In emerging markets, most regions are still locked out of AI-scale infrastructure.
The result is a widening gap.
Not just between rich and poor, but between places that can support AI infrastructure and those that cannot.
The New Inequality
If AI becomes the new engine of economic productivity, then access to compute becomes a form of economic power.
This reframes inequality.
It is no longer just about capital or talent.
It is about physical access.
Who can train a frontier model without a 12-month wait?
Who has grid capacity and permitting speed?
Who controls land near substations or fiber routes?
Khosla’s vision of AI for all becomes impossible if only a handful of regions can support it.
This is the infrastructure divide.
And it is growing faster than most people realize.
Infrastructure as Destiny
Khosla does not focus on infrastructure in his essay, but the message is clear.
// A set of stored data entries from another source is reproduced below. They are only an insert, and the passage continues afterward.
-- ==== Sys2Proof/Machine/Service.lean ====
section
/-! DEFINITION. Stewards' firmware (R366) and the checkpoint interval (R310). -/

namespace Sys2Proof.Machine

/-! ### Stewards (R366, R376) -/

/-- RELOAD: an island reset of the steward whose end loads its firmware. SOURCE 1 needs an accepted update and none in progress. -/
def stewardReload (s : State) (d : Nat) (source : Bool) : State :=
  let pg := pgSteward d
  if source && !(s.hl.updated && s.hl.update.isNone) then badWrite s pg
  else
    let s := islandReset s pg
    setBlk s pg { blk s pg with reload := some source }

/-- A write of DS_FW_CTRL (R38, R39). -/
def fwCtrlWrite (s : State) (d value : Nat) : State :=
  let pg := pgSteward d
  if !present s pg then s
  else if stateOf s pg = 1 || stateOf s pg = 5 then badWrite s pg
  else
    let s := wr s (pg + 0x90) (value &&& 2)
    if bitOf value 0 then stewardReload s d (bitOf value 1) else s

def doReload (s : State) (d : Nat) (source : Bool) : State := ownReach s (pgSteward d) (fun s => fwCtrlWrite s d (1 + 2 * b2n source))
def execReload (die : Nat) (source : Bool) (s : State) : Host.Outcome State Fault Refusal := .next (heldBack (.reload die source) s (doReload s die source))

/-- HEARTBEAT_LOST: no heartbeat for 10 ms. -/
def doHeartbeatLost (s : State) (d : Nat) : State :=
  if up s && clocked s (pgSteward d) then setState (errSet (beatStop s d) (pgSteward d) 8) (pgSteward d) 7 else s
def execHeartbeatLost (die : Nat) (s : State) : Host.Outcome State Fault Refusal := .next (doHeartbeatLost s die)

/-! ### The checkpoint interval (R310) -/

/-- INTERVAL: tau rounded to the nearest second, within MIN to MAX. With E the weighted sum in 1/256, tau squared is
2 * C * 3600 * H * 256 / (E + 256). -/
def ckptInterval (f : Flash) : Nat :=
  if f.ckptHours < 24 || f.ckptCost = 0 then 3600
  else
    let e := ((List.range 8).map (fun k => f.ckptWeights.getD k 0 * f.ckptCounts.getD k 0)).sum
    let twice := isqrt (4 * (2 * f.ckptCost * 3600 * f.ckptHours * 256) / (e + 256))
    min f.ckptMax (max f.ckptMin ((twice + 1) / 2))

/-- The counts and the hours of the window, stored (R310). -/
def ckptStore (f : Flash) (now : List Nat) : Flash :=
  let w := (now :: f.ckptWindow).take 720
  { f with hours := f.hours + 1, ckptWindow := w, ckptHours := w.length,
           ckptCounts := (List.range 8).map (fun k => (w.map (fun l => l.getD k 0)).sum) }

/-- INTERVAL_UPDATE: a powered hour has passed. -/
def doIntervalUpdate (s : State) : State :=
  if hlOn s then
    let f := ckptStore s.flash s.hl.ckptNow
    let s := { s with flash := f, hl := { s.hl with ckptNow := List.replicate 8 0 } }
    wf s (pgHeadland + 0xC08) 15 0 (ckptInterval f)
  else s
def execIntervalUpdate (s : State) : Host.Outcome State Fault Refusal := .next (doIntervalUpdate s)

end Sys2Proof.Machine
end

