/-- One core applies a row. A row with an included NaN or infinity has its outputs replaced (R123); its terms of the column sums are those
its statistics give (log 177). -/
def segApply (x : ApplyRun) (v n l : Nat) (m : Image) (r : Nat) (st : RowStat) : ApplyRun :=
  match logical x.s v n with
  | none => { x with bad := true }
  | some core =>
    let g := segRead x.s core m r true
    if g.bad then { x with s := g.s, bad := true }
    else
      let out := (List.range (rSeg m)).map (fun i =>
        let e := g.x.getD i 0
        let inc := rowIncluded m r (segFirst m n + i) e
        let o := rowOutput (rOp m) (rEps m) st.part e (g.dy.getD i 0) (g.gamma.getD i 0) (g.beta.getD i 0)
        if inc then (inc, o) else (inc, (f32Zero, f32Zero, f32Zero)))
      let ys := out.map (fun o => if st.nan then f32Nan else o.2.1)
      let s := segWrite g.s v n l core m r ys
      let c := if rColsum m && (rOp m = 4 || rOp m = 5) then colsumAdd s v l core m r (out.map (fun o => o.2.2)) else (s, false)
      let cs := (List.range (rSeg m)).filterMap (fun i =>
        if (out.getD i (false, 0, 0, 0)).1 then some (segFirst m n + i, ys.getD i 0) else none)
      { s := c.1, bad := x.bad || c.2, cands := if usesCrest m then x.cands ++ cs else [] }

/-- What a core gathers of a row (R127): its partials; under OP 7 its filter's best CREST_K (R131). -/
def segStat (m : Image) (n r : Nat) (g : SegIn) : RowStat :=
  let p := segPart m n r g
  if rOp m ≠ 7 then p
  else
    let xs := (List.range (rSeg m)).filterMap (fun k =>
      if rowIncluded m r (segFirst m n + k) (g.x.getD k 0) then some (segFirst m n + k, g.x.getD k 0) else none)
    { p with nan := false, cands := crestBest m xs }

/-- What a core has gathered so far, and whether a word was poisoned. -/
structure GatherRun where
  s     : State
  bad   : Bool := false
  stats : List RowStat := []

/-- The gather phase of a core (R127): every row of the task in ascending order. -/
def coreGather (s : State) (core n : Nat) (m : Image) : GatherRun :=
  (List.range (rRows m)).foldl (fun (x : GatherRun) r =>
    if x.bad then x
    else
      let g := segRead x.s core m r false
      { s := g.s, bad := g.bad, stats := x.stats ++ [segStat m n r g] }) { s := s }

/-- Every participating core has passed its partials to the row unit. -/
def Task.gatheredAll (t : Task) : Bool := t.cores.all (fun n => !(tget [] t.gathered n).isEmpty)

/-- A core gathers its segments of a row task (R127). With the first core's the row unit is that task's; with the last core's it holds every
row's statistics, and the merge stage the candidates of OP 7 (R131, R132). -/
def rowGather (s : State) (v n l : Nat) : State :=
  let m := ((getV s v).slot l).words
  match logical s v n with
  | none => taskStop s v l { status := stEcc }
  | some core =>
    let pg := pgValley v
    let first := (taskOf s v l).all (·.gathered.isEmpty)
    let g := coreGather s core n m
    let s := if first then wr g.s (pg + 0xC10) (2 ^ 30) else g.s
    let s := if usesCrest m then wf s (pg + 0xC20) 15 8 (rCrestK m) else s
    if g.bad then taskStop s v l { status := stEcc }
    else
      let s := taskMod s v l (fun t => { t with gathered := tput [] t.gathered n g.stats })
      if (taskOf s v l).any (·.gatheredAll) then
        let s := wf s (pg + 0xC10) 12 0 (rRows m)
        if rOp m = 7 then wf s (pg + 0xC20) 1 1 1 else s
      else s

/-- The statistics of row `r` over the participating cores, in the row unit's tree (R124). -/
def rowStat (m : Image) (t : Task) (r : Nat) : RowStat :=
  let l := t.cores.map (fun n => (tget [] t.gathered n).getD r {})
  { part := treeOf (Part.join (rOp m)) {} (l.map (·.part)), nan := l.any (·.nan), cands := l.flatMap (·.cands) }

/-! ### SLOT_RUN -/

/-- SLOT_RUN (R168): a row task's gather phase begins on a core as its slot runs there (R127). -/
def doSlotRun (s : State) (v n l : Nat) : State :=
  let y := (getV s v).slot l
  match y.task with
  | some t =>
    if coresIssue s v && t.cores.contains n && !(t.run n).on && t.ending.isNone && !slotBlocked s v l n y.armNo then
      let s := slotMod s v l (fun y => { y with st := .running, task := some (t.setRun n { t.run n with on := true }) })
      let s := if otherBusy s v l n then s else seedCore s v l n
      if iKind y.words = 2 then rowGather s v n l else s
    else s
  | none => s
def execSlotRun (v c lslot : Nat) (s : State) : Host.Outcome State Fault Refusal := .next (heldBack (.slotRun v c lslot) s (doSlotRun s v c lslot))

/-! ### ROW_APPLY -/

/-- The apply phase of row `r` (R127). VLY_FLAG_FIRST.CORE takes ROW_CORE_FIRST for a row task (log 81). -/
def rowApplyOne (s : State) (v l : Nat) (m : Image) (cores : List Nat) (r : Nat) (st : RowStat) : State :=
  let a := cores.foldl (fun a n => segApply a v n l m r st) { s := s }
  let s := if usesCrest m then crestRow a.s v l m r a.cands else a.s
  let s := if st.nan then incSat (drainFlags s v (rFirst m) l 0 flNonfinite true) (pgValley v + 0xC18) 15 0 1 else s
  let s := wf (wf s (pgValley v + 0xC10) 31 30 2) (pgValley v + 0xC10) 28 16 (r + 1)
  if a.bad then taskStop s v l { status := stEcc } else s

/-- Row `r` of a row task from its gathered statistics to its writes (R127). OP 7 has no apply phase: the merge stage writes its records. -/
def rowRun (s : State) (v l : Nat) (m : Image) (t : Task) (r : Nat) : State :=
  let st := rowStat m t r
  inc32 (if rOp m = 7 then crestRow s v l m r st.cands else rowApplyOne s v l m t.cores r st) (pgValley v + 0xC14) 1

/-- The last row of a row task is written: the cores' generators end their steps, and the merge stage is empty (R66, R132). -/
def rowsDone (s : State) (v l : Nat) (t : Task) : State :=
  let s := wf (t.cores.foldl (fun s n => endDraws s v n) s) (pgValley v + 0xC20) 1 1 0
  slotTail (taskMod s v l (fun t => { t with applied := true })) v l
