/-! ### Power, clocks, boot -/

/-- R338, R339, R379, R387, R390: POWER_ON and a module reset boot the image in flash: a good one brings the module up, running it, with no
work, no job and HBM lost; a bad one leaves recovery mode with FAIL as R338 orders the checks, both fault outputs and the alert. A boot
that times out leaves recovery mode with FAIL 9. MOD_RESET_N low for less than 10 µs does nothing. The model's choices: BOOT_TIMEOUT
from off or stopped (log 142), the order of the FAIL codes where several checks fail (log 145), what a module reset without an
accepted update checks and keeps (log 146), and that lost HBM reads zero (log 3). -/
def Obligations.BootsEndUpOrInRecovery : Prop :=
  ∀ (s : State) (c : ImageChecks) (n : Nat) (fs : List BootFault),
    let blank := fun (t : State) => t.queues = [] ∧ t.tms = [] ∧ t.ops = [] ∧ t.valleys = [] ∧ t.streams = [] ∧ t.hbm = [] ∧
      t.sram = [] ∧ t.owners = [] ∧ t.host = s.host ∧ t.pending = s.pending ∧ t.flash.image = s.flash.image
    let good := fun (t : State) => blank t ∧ t.hl.boot = .up ∧ t.hl.fail = 0 ∧ t.devInit = false ∧ t.hl.modFault = false ∧
      t.hl.running = s.flash.image.take 0x5000 ∧ t.flash = s.flash ∧
      rd t (pgPwr + 0x88) = s.flash.budget.getD s.grade.tdp % 2 ^ 32
    let bad := fun (t : State) (why : Nat) => blank t ∧ t.hl.boot = .recovery ∧ t.hl.fail = why ∧ t.hl.modPg = true ∧
      t.hl.modFault = true ∧ rb t (pgHeadland + 0x88) 19 = true ∧ t.flash = s.flash
    (s.hl.boot ≠ .up → s.hl.boot ≠ .starting →
      (imageFail s c = 0 → ∃ t, exec (.powerOn c []) s = .next t ∧ good t ∧ t.hl.mainIn = true) ∧
      (imageFail s c ≠ 0 → ∃ t, exec (.powerOn c fs) s = .next t ∧ bad t (imageFail s c) ∧ t.hl.mainIn = true)) ∧
    (s.hl.boot = .starting ∨ ((s.hl.boot = .off ∨ s.hl.boot = .stopped) ∧ s.hl.mainIn = false) →
      ∃ t, exec .bootTimeout s = .next t ∧ bad t 9) ∧
    (s.hl.boot = .up ∨ s.hl.boot = .recovery ∨ s.hl.boot = .clockLost → exec .bootTimeout s = .next s) ∧
    (∀ i, (i = .moduleReset c [] ∧ (s.hl.boot = .starting ∨ (s.hl.boot = .up ∧ s.hl.d3hot.contains 0 = false))) ∨
        (i = .modResetN n c [] ∧ 10 ≤ n ∧ canModule s = true) →
      (s.hl.updated = true →
        (imageFail s c = 0 → ∃ t, exec i s = .next t ∧ good t) ∧ (imageFail s c ≠ 0 → ∃ t, exec i s = .next t ∧ bad t (imageFail s c))) ∧
      (s.hl.updated = false →
        (s.flash.whole = true → s.hl.running ≠ [] → ∃ t, exec i s = .next t ∧ good t ∧
          (s.hl.update = none → s.chans = [] → s.flash.holes = [] → t.hl.log = s.hl.log)) ∧
        (s.flash.whole = true → s.hl.running = [] → s.hl.fail ≠ 9 → ∃ t, exec i s = .next t ∧ bad t s.hl.fail) ∧
        (s.flash.whole = true → s.hl.running = [] → s.hl.fail = 9 →
          (imageFail s c = 0 → ∃ t, exec i s = .next t ∧ good t) ∧ (imageFail s c ≠ 0 → ∃ t, exec i s = .next t ∧ bad t (imageFail s c))) ∧
        (s.flash.whole = false → ∃ t, exec i s = .next t ∧ bad t 8))) ∧
    (n < 10 → exec (.modResetN n c fs) s = .next s)
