@[simp] theorem badWrite_frame (s : State) (pg : Nat) :
    (badWrite s pg).pending = s.pending ∧ (badWrite s pg).heldCmds = s.heldCmds ∧ (badWrite s pg).xlats = s.xlats ∧
    (badWrite s pg).images = s.images ∧ (badWrite s pg).bankAt = s.bankAt ∧ (badWrite s pg).grade = s.grade ∧
    (badWrite s pg).latch = s.latch ∧ (badWrite s pg).blks = s.blks ∧ (badWrite s pg).cycles = s.cycles ∧
    (badWrite s pg).clks = s.clks ∧ (badWrite s pg).clkBase = s.clkBase ∧ (badWrite s pg).devInit = s.devInit ∧
    (badWrite s pg).devPolicy = s.devPolicy ∧ (badWrite s pg).sounded = s.sounded ∧ (badWrite s pg).hbm = s.hbm ∧
    (badWrite s pg).host = s.host ∧ (badWrite s pg).sram = s.sram ∧ (badWrite s pg).hbmPoison = s.hbmPoison ∧
    (badWrite s pg).sramPoison = s.sramPoison ∧ (badWrite s pg).hbmUpset = s.hbmUpset ∧ (badWrite s pg).sramUpset = s.sramUpset ∧
    (badWrite s pg).queues = s.queues ∧ (badWrite s pg).rings = s.rings ∧ (badWrite s pg).tms = s.tms ∧
    (badWrite s pg).tmLatch = s.tmLatch ∧ (badWrite s pg).ops = s.ops ∧ (badWrite s pg).starts = s.starts ∧
    (badWrite s pg).pends = s.pends ∧ (badWrite s pg).stalls = s.stalls ∧ (badWrite s pg).escs = s.escs ∧
    (badWrite s pg).reports = s.reports ∧ (badWrite s pg).owners = s.owners ∧ (badWrite s pg).valleys = s.valleys ∧
    (badWrite s pg).cores = s.cores ∧ (badWrite s pg).chans = s.chans ∧ (badWrite s pg).streams = s.streams ∧
    (badWrite s pg).engTurn = s.engTurn ∧ (badWrite s pg).handoffs = s.handoffs ∧ (badWrite s pg).lines = s.lines ∧
    (badWrite s pg).berms = s.berms ∧ (badWrite s pg).patrols = s.patrols ∧ (badWrite s pg).ctxs = s.ctxs ∧
    (badWrite s pg).estWait = s.estWait ∧ (badWrite s pg).early = s.early ∧ (badWrite s pg).estLast = s.estLast ∧
    (badWrite s pg).estSelf = s.estSelf ∧ (badWrite s pg).txFlows = s.txFlows ∧ (badWrite s pg).rxFlows = s.rxFlows ∧
    (badWrite s pg).paused = s.paused ∧ (badWrite s pg).portTurns = s.portTurns ∧ (badWrite s pg).sublinks = s.sublinks ∧
    (badWrite s pg).links = s.links ∧ (badWrite s pg).twyQ = s.twyQ ∧ (badWrite s pg).twyTurn = s.twyTurn ∧
    (badWrite s pg).twySigs = s.twySigs ∧ (badWrite s pg).twyIn = s.twyIn ∧ (badWrite s pg).rounds = s.rounds ∧
    (badWrite s pg).snaps = s.snaps ∧ (badWrite s pg).holdOps = s.holdOps ∧ (badWrite s pg).strands = s.strands ∧
    (badWrite s pg).flash = s.flash ∧ (badWrite s pg).jobCmds = s.jobCmds ∧ (badWrite s pg).releasing = s.releasing ∧
    (badWrite s pg).invalBusy = s.invalBusy ∧ (badWrite s pg).hostWait = s.hostWait ∧ (badWrite s pg).heldMsgs = s.heldMsgs ∧
    (badWrite s pg).capAt = s.capAt ∧ (badWrite s pg).freeCount = s.freeCount := by
  unfold badWrite
  simp

@[simp] theorem setState_frame (s : State) (pg st : Nat) :
    (setState s pg st).pending = s.pending ∧ (setState s pg st).heldCmds = s.heldCmds ∧ (setState s pg st).xlats = s.xlats ∧
    (setState s pg st).images = s.images ∧ (setState s pg st).bankAt = s.bankAt ∧ (setState s pg st).grade = s.grade ∧
    (setState s pg st).latch = s.latch ∧ (setState s pg st).blks = s.blks ∧ (setState s pg st).cycles = s.cycles ∧
    (setState s pg st).clks = s.clks ∧ (setState s pg st).clkBase = s.clkBase ∧ (setState s pg st).devInit = s.devInit ∧
    (setState s pg st).devPolicy = s.devPolicy ∧ (setState s pg st).sounded = s.sounded ∧ (setState s pg st).hbm = s.hbm ∧
    (setState s pg st).host = s.host ∧ (setState s pg st).sram = s.sram ∧ (setState s pg st).hbmPoison = s.hbmPoison ∧
    (setState s pg st).sramPoison = s.sramPoison ∧ (setState s pg st).hbmUpset = s.hbmUpset ∧
    (setState s pg st).sramUpset = s.sramUpset ∧ (setState s pg st).queues = s.queues ∧ (setState s pg st).rings = s.rings ∧
    (setState s pg st).tms = s.tms ∧ (setState s pg st).tmLatch = s.tmLatch ∧ (setState s pg st).ops = s.ops ∧
    (setState s pg st).starts = s.starts ∧ (setState s pg st).pends = s.pends ∧ (setState s pg st).stalls = s.stalls ∧
    (setState s pg st).escs = s.escs ∧ (setState s pg st).reports = s.reports ∧ (setState s pg st).owners = s.owners ∧
    (setState s pg st).valleys = s.valleys ∧ (setState s pg st).cores = s.cores ∧ (setState s pg st).chans = s.chans ∧
    (setState s pg st).streams = s.streams ∧ (setState s pg st).engTurn = s.engTurn ∧ (setState s pg st).handoffs = s.handoffs ∧
    (setState s pg st).lines = s.lines ∧ (setState s pg st).berms = s.berms ∧ (setState s pg st).patrols = s.patrols ∧
    (setState s pg st).ctxs = s.ctxs ∧ (setState s pg st).estWait = s.estWait ∧ (setState s pg st).early = s.early ∧
    (setState s pg st).estLast = s.estLast ∧ (setState s pg st).estSelf = s.estSelf ∧ (setState s pg st).txFlows = s.txFlows ∧
    (setState s pg st).rxFlows = s.rxFlows ∧ (setState s pg st).paused = s.paused ∧ (setState s pg st).portTurns = s.portTurns ∧
    (setState s pg st).sublinks = s.sublinks ∧ (setState s pg st).links = s.links ∧ (setState s pg st).twyQ = s.twyQ ∧
    (setState s pg st).twyTurn = s.twyTurn ∧ (setState s pg st).twySigs = s.twySigs ∧ (setState s pg st).twyIn = s.twyIn ∧
    (setState s pg st).rounds = s.rounds ∧ (setState s pg st).snaps = s.snaps ∧ (setState s pg st).holdOps = s.holdOps ∧
    (setState s pg st).strands = s.strands ∧ (setState s pg st).flash = s.flash ∧ (setState s pg st).jobCmds = s.jobCmds ∧
    (setState s pg st).releasing = s.releasing ∧ (setState s pg st).invalBusy = s.invalBusy ∧
    (setState s pg st).hostWait = s.hostWait ∧ (setState s pg st).heldMsgs = s.heldMsgs ∧ (setState s pg st).capAt = s.capAt ∧
    (setState s pg st).freeCount = s.freeCount := by
  unfold setState
  simp only []
  split <;> simp

@[simp] theorem workState_frame (s : State) (pg : Nat) (busy : Bool) :
    (workState s pg busy).pending = s.pending ∧ (workState s pg busy).heldCmds = s.heldCmds ∧
    (workState s pg busy).xlats = s.xlats ∧ (workState s pg busy).images = s.images ∧ (workState s pg busy).bankAt = s.bankAt ∧
    (workState s pg busy).grade = s.grade ∧ (workState s pg busy).latch = s.latch ∧ (workState s pg busy).blks = s.blks ∧
    (workState s pg busy).cycles = s.cycles ∧ (workState s pg busy).clks = s.clks ∧ (workState s pg busy).clkBase = s.clkBase ∧
    (workState s pg busy).devInit = s.devInit ∧ (workState s pg busy).devPolicy = s.devPolicy ∧
    (workState s pg busy).sounded = s.sounded ∧ (workState s pg busy).hbm = s.hbm ∧ (workState s pg busy).host = s.host ∧
    (workState s pg busy).sram = s.sram ∧ (workState s pg busy).hbmPoison = s.hbmPoison ∧
    (workState s pg busy).sramPoison = s.sramPoison ∧ (workState s pg busy).hbmUpset = s.hbmUpset ∧
    (workState s pg busy).sramUpset = s.sramUpset ∧ (workState s pg busy).queues = s.queues ∧
    (workState s pg busy).rings = s.rings ∧ (workState s pg busy).tms = s.tms ∧ (workState s pg busy).tmLatch = s.tmLatch ∧
    (workState s pg busy).ops = s.ops ∧ (workState s pg busy).starts = s.starts ∧ (workState s pg busy).pends = s.pends ∧
    (workState s pg busy).stalls = s.stalls ∧ (workState s pg busy).escs = s.escs ∧ (workState s pg busy).reports = s.reports ∧
    (workState s pg busy).owners = s.owners ∧ (workState s pg busy).valleys = s.valleys ∧ (workState s pg busy).cores = s.cores ∧
    (workState s pg busy).chans = s.chans ∧ (workState s pg busy).streams = s.streams ∧
    (workState s pg busy).engTurn = s.engTurn ∧ (workState s pg busy).handoffs = s.handoffs ∧
    (workState s pg busy).lines = s.lines ∧ (workState s pg busy).berms = s.berms ∧ (workState s pg busy).patrols = s.patrols ∧
    (workState s pg busy).ctxs = s.ctxs ∧ (workState s pg busy).estWait = s.estWait ∧ (workState s pg busy).early = s.early ∧
    (workState s pg busy).estLast = s.estLast ∧ (workState s pg busy).estSelf = s.estSelf ∧
    (workState s pg busy).txFlows = s.txFlows ∧ (workState s pg busy).rxFlows = s.rxFlows ∧
    (workState s pg busy).paused = s.paused ∧ (workState s pg busy).portTurns = s.portTurns ∧
    (workState s pg busy).sublinks = s.sublinks ∧ (workState s pg busy).links = s.links ∧ (workState s pg busy).twyQ = s.twyQ ∧
    (workState s pg busy).twyTurn = s.twyTurn ∧ (workState s pg busy).twySigs = s.twySigs ∧
    (workState s pg busy).twyIn = s.twyIn ∧ (workState s pg busy).rounds = s.rounds ∧ (workState s pg busy).snaps = s.snaps ∧
    (workState s pg busy).holdOps = s.holdOps ∧ (workState s pg busy).strands = s.strands ∧
    (workState s pg busy).flash = s.flash ∧ (workState s pg busy).jobCmds = s.jobCmds ∧
    (workState s pg busy).releasing = s.releasing ∧ (workState s pg busy).invalBusy = s.invalBusy ∧
    (workState s pg busy).hostWait = s.hostWait ∧ (workState s pg busy).heldMsgs = s.heldMsgs ∧
    (workState s pg busy).capAt = s.capAt ∧ (workState s pg busy).freeCount = s.freeCount := by
  unfold workState
  repeat' split
  all_goals simp

@[simp] theorem setBlk_frame (s : State) (pg : Nat) (b : Blk) :
    (setBlk s pg b).pending = s.pending ∧ (setBlk s pg b).heldCmds = s.heldCmds ∧ (setBlk s pg b).xlats = s.xlats ∧
    (setBlk s pg b).images = s.images ∧ (setBlk s pg b).bankAt = s.bankAt ∧ (setBlk s pg b).grade = s.grade ∧
    (setBlk s pg b).regs = s.regs ∧ (setBlk s pg b).latch = s.latch ∧ (setBlk s pg b).cycles = s.cycles ∧
    (setBlk s pg b).clks = s.clks ∧ (setBlk s pg b).clkBase = s.clkBase ∧ (setBlk s pg b).devInit = s.devInit ∧
    (setBlk s pg b).devPolicy = s.devPolicy ∧ (setBlk s pg b).sounded = s.sounded ∧ (setBlk s pg b).hbm = s.hbm ∧
    (setBlk s pg b).host = s.host ∧ (setBlk s pg b).sram = s.sram ∧ (setBlk s pg b).hbmPoison = s.hbmPoison ∧
    (setBlk s pg b).sramPoison = s.sramPoison ∧ (setBlk s pg b).hbmUpset = s.hbmUpset ∧ (setBlk s pg b).sramUpset = s.sramUpset ∧
    (setBlk s pg b).queues = s.queues ∧ (setBlk s pg b).rings = s.rings ∧ (setBlk s pg b).tms = s.tms ∧
    (setBlk s pg b).tmLatch = s.tmLatch ∧ (setBlk s pg b).ops = s.ops ∧ (setBlk s pg b).starts = s.starts ∧
    (setBlk s pg b).pends = s.pends ∧ (setBlk s pg b).stalls = s.stalls ∧ (setBlk s pg b).escs = s.escs ∧
    (setBlk s pg b).reports = s.reports ∧ (setBlk s pg b).owners = s.owners ∧ (setBlk s pg b).valleys = s.valleys ∧
    (setBlk s pg b).cores = s.cores ∧ (setBlk s pg b).chans = s.chans ∧ (setBlk s pg b).streams = s.streams ∧
    (setBlk s pg b).engTurn = s.engTurn ∧ (setBlk s pg b).handoffs = s.handoffs ∧ (setBlk s pg b).lines = s.lines ∧
    (setBlk s pg b).berms = s.berms ∧ (setBlk s pg b).patrols = s.patrols ∧ (setBlk s pg b).ctxs = s.ctxs ∧
    (setBlk s pg b).estWait = s.estWait ∧ (setBlk s pg b).early = s.early ∧ (setBlk s pg b).estLast = s.estLast ∧
    (setBlk s pg b).estSelf = s.estSelf ∧ (setBlk s pg b).txFlows = s.txFlows ∧ (setBlk s pg b).rxFlows = s.rxFlows ∧
    (setBlk s pg b).paused = s.paused ∧ (setBlk s pg b).portTurns = s.portTurns ∧ (setBlk s pg b).sublinks = s.sublinks ∧
    (setBlk s pg b).links = s.links ∧ (setBlk s pg b).twyQ = s.twyQ ∧ (setBlk s pg b).twyTurn = s.twyTurn ∧
    (setBlk s pg b).twySigs = s.twySigs ∧ (setBlk s pg b).twyIn = s.twyIn ∧ (setBlk s pg b).rounds = s.rounds ∧
    (setBlk s pg b).snaps = s.snaps ∧ (setBlk s pg b).holdOps = s.holdOps ∧ (setBlk s pg b).strands = s.strands ∧
    (setBlk s pg b).flash = s.flash ∧ (setBlk s pg b).hl = s.hl ∧ (setBlk s pg b).jobCmds = s.jobCmds ∧
    (setBlk s pg b).releasing = s.releasing ∧ (setBlk s pg b).invalBusy = s.invalBusy ∧ (setBlk s pg b).hostWait = s.hostWait ∧
    (setBlk s pg b).heldMsgs = s.heldMsgs ∧ (setBlk s pg b).capAt = s.capAt ∧ (setBlk s pg b).freeCount = s.freeCount ∧
    (setBlk s pg b).out = s.out :=
  ⟨rfl, rfl, rfl, rfl, rfl, rfl, rfl, rfl, rfl, rfl, rfl, rfl, rfl, rfl, rfl, rfl, rfl, rfl, rfl, rfl, rfl, rfl, rfl, rfl, rfl, rfl,
    rfl, rfl, rfl, rfl, rfl, rfl, rfl, rfl, rfl, rfl, rfl, rfl, rfl, rfl, rfl, rfl, rfl, rfl, rfl, rfl, rfl, rfl, rfl, rfl, rfl, rfl,
    rfl, rfl, rfl, rfl, rfl, rfl, rfl, rfl, rfl, rfl, rfl, rfl, rfl, rfl, rfl, rfl, rfl, rfl⟩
AI cannot deliver abundance without scale.
And scale is determined by infrastructure.
Smarter models are not enough.
We need faster pathways to bring those models to everyone.
That means:
Rethinking data center development around power availability, not just real estate
Creating permitting frameworks that accelerate infrastructure rather than delay it
Treating grid access as a strategic national asset
Making compute a core part of industrial policy
We cannot allow a world where 80 percent of AI productivity is stuck in 20 percent of the world’s infrastructure.
A Call to Builders
For investors, developers, and policymakers, the implications are clear.
If we want AI to solve global healthcare, we need infrastructure that delivers low-latency inference
If we want AI tutors in every classroom, we need edge compute in every region
If we want post-scarcity economics, we must build the physical systems that can deliver intelligence cheaply, reliably, and everywhere
The frontier is no longer just about algorithms.
It is about substations, cooling, grid interconnections, and fiber networks.
The AI economy will be built with concrete, copper, and coordination.
Final Thought
Vinod Khosla sees AI as the next engine of human progress.
But every engine needs a delivery system.
If we fail to match the scale of infrastructure with the potential of intelligence, we do not just slow innovation.
We risk entrenching a future where abundance is hoarded, and access is gated.
This is not just a technical challenge.
It is a moral one.
Now is the time to build the physical foundation of the AI age.
Because if we wait, it will be too late.